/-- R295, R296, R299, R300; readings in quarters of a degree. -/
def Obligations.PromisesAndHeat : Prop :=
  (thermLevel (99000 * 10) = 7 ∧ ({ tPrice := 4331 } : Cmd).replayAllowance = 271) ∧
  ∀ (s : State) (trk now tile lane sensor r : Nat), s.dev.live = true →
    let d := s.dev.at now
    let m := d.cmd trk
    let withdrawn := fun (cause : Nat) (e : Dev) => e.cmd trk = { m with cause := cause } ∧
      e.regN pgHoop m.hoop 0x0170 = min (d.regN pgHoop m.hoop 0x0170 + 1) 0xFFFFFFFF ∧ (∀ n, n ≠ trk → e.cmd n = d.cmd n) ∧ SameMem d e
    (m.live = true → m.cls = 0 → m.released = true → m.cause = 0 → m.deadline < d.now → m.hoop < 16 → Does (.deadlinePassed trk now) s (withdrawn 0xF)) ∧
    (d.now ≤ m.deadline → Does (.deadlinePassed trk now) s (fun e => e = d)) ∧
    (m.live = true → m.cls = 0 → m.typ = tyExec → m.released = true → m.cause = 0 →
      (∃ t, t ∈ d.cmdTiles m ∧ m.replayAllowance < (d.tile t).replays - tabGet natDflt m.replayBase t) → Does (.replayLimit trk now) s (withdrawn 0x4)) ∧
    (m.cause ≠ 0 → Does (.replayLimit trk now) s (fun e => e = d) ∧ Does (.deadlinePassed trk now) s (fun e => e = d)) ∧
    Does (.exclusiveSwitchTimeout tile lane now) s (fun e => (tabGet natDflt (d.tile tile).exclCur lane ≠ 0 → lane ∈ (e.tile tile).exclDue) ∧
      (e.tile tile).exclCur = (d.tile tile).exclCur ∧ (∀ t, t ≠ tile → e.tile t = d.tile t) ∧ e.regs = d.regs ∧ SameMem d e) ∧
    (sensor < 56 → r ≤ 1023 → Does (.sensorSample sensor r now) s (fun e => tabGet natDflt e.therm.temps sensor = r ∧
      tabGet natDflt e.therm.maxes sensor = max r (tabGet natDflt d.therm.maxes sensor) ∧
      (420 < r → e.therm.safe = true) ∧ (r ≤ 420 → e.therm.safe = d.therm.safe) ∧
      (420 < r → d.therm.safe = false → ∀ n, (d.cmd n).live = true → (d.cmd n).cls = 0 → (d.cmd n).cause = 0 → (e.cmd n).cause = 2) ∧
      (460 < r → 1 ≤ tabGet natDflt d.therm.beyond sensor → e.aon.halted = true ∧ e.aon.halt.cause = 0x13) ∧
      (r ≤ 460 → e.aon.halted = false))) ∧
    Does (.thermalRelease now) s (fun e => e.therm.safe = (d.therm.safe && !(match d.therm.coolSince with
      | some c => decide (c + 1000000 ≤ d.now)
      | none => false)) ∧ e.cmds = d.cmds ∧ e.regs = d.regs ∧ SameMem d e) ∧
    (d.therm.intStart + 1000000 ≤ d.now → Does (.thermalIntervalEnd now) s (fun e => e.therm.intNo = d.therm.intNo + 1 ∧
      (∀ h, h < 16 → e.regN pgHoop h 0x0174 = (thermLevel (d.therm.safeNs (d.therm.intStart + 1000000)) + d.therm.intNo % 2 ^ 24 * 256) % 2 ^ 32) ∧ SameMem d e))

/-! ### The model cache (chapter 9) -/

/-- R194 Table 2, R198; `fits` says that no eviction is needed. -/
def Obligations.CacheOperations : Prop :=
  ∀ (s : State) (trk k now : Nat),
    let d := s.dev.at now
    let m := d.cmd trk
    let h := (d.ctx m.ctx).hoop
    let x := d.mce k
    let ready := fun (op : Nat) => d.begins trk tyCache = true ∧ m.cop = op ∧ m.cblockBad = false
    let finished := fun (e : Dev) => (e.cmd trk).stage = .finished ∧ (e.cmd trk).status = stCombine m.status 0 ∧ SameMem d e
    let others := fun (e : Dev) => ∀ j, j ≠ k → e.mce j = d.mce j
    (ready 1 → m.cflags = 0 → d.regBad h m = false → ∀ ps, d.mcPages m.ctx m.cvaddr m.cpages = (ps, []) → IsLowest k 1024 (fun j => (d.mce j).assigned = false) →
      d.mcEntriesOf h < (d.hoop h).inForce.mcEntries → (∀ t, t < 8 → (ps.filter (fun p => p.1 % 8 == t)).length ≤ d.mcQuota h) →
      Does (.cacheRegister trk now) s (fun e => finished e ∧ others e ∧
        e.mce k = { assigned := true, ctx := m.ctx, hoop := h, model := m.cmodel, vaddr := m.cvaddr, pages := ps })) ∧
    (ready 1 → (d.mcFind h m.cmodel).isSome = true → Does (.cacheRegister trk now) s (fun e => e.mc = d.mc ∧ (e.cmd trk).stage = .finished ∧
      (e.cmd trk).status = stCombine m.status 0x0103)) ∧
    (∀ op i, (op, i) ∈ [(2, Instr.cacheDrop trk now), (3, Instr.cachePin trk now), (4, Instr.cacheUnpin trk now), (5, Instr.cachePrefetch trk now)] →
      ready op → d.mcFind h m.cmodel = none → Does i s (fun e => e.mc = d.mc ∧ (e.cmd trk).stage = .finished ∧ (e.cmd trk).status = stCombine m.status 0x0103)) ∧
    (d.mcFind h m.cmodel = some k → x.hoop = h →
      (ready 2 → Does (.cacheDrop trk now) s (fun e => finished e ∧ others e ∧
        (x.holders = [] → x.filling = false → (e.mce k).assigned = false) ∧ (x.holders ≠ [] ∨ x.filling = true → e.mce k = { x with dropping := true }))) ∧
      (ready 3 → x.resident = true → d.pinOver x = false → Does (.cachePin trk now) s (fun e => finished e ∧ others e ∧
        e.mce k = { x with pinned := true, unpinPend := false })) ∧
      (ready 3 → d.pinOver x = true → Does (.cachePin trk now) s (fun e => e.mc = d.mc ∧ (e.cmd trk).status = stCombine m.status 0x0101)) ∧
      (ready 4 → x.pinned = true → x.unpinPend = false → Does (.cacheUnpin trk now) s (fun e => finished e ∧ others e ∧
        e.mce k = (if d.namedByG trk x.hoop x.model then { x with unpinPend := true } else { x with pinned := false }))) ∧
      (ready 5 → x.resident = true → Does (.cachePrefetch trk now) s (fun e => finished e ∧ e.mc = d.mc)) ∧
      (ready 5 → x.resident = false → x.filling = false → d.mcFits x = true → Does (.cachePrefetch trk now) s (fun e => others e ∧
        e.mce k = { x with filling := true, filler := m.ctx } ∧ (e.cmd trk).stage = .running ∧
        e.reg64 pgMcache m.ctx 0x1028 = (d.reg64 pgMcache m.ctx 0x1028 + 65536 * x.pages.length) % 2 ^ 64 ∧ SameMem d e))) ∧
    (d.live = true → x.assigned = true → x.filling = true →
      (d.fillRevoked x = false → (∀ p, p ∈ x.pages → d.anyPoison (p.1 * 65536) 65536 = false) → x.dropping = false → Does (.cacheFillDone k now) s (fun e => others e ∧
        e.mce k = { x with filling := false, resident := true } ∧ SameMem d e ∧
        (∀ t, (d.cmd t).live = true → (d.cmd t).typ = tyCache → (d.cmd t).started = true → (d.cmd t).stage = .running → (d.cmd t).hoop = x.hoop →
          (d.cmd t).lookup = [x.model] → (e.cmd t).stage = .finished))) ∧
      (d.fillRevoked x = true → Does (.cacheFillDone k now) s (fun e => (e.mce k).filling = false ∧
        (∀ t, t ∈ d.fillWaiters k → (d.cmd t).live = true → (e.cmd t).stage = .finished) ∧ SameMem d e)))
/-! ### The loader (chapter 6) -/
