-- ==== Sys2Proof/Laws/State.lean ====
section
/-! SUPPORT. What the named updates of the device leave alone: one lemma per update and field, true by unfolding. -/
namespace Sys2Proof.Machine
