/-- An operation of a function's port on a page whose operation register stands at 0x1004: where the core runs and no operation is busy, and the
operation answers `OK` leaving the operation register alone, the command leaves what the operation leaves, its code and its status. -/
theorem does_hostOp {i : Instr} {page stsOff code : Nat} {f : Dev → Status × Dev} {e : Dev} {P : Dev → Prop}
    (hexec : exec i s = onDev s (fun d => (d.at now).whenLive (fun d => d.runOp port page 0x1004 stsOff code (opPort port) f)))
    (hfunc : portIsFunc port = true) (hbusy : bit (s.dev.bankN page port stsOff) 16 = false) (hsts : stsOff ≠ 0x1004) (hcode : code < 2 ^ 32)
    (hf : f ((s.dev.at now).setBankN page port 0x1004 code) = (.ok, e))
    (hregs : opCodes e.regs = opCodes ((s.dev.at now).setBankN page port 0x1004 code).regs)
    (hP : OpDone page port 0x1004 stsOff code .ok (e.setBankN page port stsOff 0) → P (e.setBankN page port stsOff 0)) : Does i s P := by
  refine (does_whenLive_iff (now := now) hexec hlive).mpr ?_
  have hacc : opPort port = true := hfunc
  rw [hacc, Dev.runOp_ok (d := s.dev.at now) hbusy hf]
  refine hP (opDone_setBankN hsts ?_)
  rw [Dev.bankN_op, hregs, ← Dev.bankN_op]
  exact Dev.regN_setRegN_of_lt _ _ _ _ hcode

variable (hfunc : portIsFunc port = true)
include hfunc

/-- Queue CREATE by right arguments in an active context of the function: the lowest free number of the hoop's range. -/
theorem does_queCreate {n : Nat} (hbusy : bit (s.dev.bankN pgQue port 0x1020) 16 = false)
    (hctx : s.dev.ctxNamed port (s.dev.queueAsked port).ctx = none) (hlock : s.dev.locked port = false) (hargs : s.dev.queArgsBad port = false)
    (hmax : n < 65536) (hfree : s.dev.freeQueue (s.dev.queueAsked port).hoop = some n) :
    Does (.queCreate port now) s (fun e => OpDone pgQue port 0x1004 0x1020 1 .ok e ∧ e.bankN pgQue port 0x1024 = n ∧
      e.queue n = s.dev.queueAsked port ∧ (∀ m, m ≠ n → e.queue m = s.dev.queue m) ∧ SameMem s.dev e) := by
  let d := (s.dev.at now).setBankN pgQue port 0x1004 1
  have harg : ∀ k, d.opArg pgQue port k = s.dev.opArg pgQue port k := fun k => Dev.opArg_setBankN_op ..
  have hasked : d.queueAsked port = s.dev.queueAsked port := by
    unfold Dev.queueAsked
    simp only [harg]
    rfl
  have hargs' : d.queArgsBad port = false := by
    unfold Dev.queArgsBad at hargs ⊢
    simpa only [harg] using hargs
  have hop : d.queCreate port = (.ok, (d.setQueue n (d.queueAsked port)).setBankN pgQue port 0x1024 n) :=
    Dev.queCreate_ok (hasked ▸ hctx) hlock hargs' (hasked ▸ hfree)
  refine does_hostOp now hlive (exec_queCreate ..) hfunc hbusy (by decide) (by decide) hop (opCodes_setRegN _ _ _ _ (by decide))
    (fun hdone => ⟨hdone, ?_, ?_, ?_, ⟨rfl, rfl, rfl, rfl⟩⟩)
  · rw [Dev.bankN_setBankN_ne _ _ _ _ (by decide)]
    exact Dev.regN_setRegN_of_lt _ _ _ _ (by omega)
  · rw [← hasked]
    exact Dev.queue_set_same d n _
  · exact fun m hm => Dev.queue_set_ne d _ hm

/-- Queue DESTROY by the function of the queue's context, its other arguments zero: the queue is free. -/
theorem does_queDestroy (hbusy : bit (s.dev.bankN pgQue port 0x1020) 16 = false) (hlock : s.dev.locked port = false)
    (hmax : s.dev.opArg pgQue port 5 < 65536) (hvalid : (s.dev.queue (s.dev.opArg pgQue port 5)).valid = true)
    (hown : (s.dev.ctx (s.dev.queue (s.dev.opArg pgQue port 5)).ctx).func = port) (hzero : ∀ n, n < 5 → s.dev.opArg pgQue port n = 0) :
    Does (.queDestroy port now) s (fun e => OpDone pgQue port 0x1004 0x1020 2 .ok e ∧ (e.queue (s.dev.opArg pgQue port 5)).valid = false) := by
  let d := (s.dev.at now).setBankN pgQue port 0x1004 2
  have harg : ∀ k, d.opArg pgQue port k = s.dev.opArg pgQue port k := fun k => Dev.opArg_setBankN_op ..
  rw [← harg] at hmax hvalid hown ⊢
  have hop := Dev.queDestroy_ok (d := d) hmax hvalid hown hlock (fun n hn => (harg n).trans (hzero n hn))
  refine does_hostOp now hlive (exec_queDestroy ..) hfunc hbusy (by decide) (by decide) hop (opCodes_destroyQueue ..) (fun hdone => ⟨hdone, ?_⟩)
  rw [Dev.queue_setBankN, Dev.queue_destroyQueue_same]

PROMPT
Once you find the line with "let withdrawn := fun" above, print it and every line after it up to and including the line with "(chapter 9) -/", exactly as written and nothing else.

RESPONSE TO THIS EXERCISE
    let withdrawn := fun (cause : Nat) (e : Dev) => e.cmd trk = { m with cause := cause } ∧
      e.regN pgHoop m.hoop 0x0170 = min (d.regN pgHoop m.hoop 0x0170 + 1) 0xFFFFFFFF ∧ (∀ n, n ≠ trk → e.cmd n = d.cmd n) ∧ SameMem d e
    (m.live = true → m.cls = 0 → m.released = true → m.cause = 0 → m.deadline < d.now → m.hoop < 16 → Does (.deadlinePassed trk now) s (withdrawn 0xF)) ∧
    (d.now ≤ m.deadline → Does (.deadlinePassed trk now) s (fun e => e = d)) ∧
    (m.live = true → m.cls = 0 → m.typ = tyExec → m.released = true → m.cause = 0 →
      (∃ t, t ∈ d.cmdTiles m ∧ m.replayAllowance < (d.tile t).replays - tabGet natDflt m.replayBase t) → Does (.replayLimit trk now) s (withdrawn 0x4)) ∧
    (m.cause ≠ 0 → Does (.replayLimit trk now) s (fun e => e = d) ∧ Does (.deadlinePassed trk now) s (fun e => e = d)) ∧
    Does (.exclusiveSwitchTimeout tile lane now) s (fun e => (tabGet natDflt (d.tile tile).exclCur lane ≠ 0 → lane ∈ (e.tile tile).exclDue) ∧
      (e.tile tile).exclCur = (d.tile tile).exclCur ∧ (∀ t, t ≠ tile → e.tile t = d.tile t) ∧ e.regs = d.regs ∧ SameMem d e) ∧
    (sensor < 56 → r ≤ 1023 → Does (.sensorSample sensor r now) s (fun e => tabGet natDflt e.therm.temps sensor = r ∧
      tabGet natDflt e.therm.maxes sensor = max r (tabGet natDflt d.therm.maxes sensor) ∧
      (420 < r → e.therm.safe = true) ∧ (r ≤ 420 → e.therm.safe = d.therm.safe) ∧
      (420 < r → d.therm.safe = false → ∀ n, (d.cmd n).live = true → (d.cmd n).cls = 0 → (d.cmd n).cause = 0 → (e.cmd n).cause = 2) ∧
      (460 < r → 1 ≤ tabGet natDflt d.therm.beyond sensor → e.aon.halted = true ∧ e.aon.halt.cause = 0x13) ∧
      (r ≤ 460 → e.aon.halted = false))) ∧
    Does (.thermalRelease now) s (fun e => e.therm.safe = (d.therm.safe && !(match d.therm.coolSince with
      | some c => decide (c + 1000000 ≤ d.now)
      | none => false)) ∧ e.cmds = d.cmds ∧ e.regs = d.regs ∧ SameMem d e) ∧
    (d.therm.intStart + 1000000 ≤ d.now → Does (.thermalIntervalEnd now) s (fun e => e.therm.intNo = d.therm.intNo + 1 ∧
      (∀ h, h < 16 → e.regN pgHoop h 0x0174 = (thermLevel (d.therm.safeNs (d.therm.intStart + 1000000)) + d.therm.intNo % 2 ^ 24 * 256) % 2 ^ 32) ∧ SameMem d e))

/-! ### The model cache (chapter 9) -/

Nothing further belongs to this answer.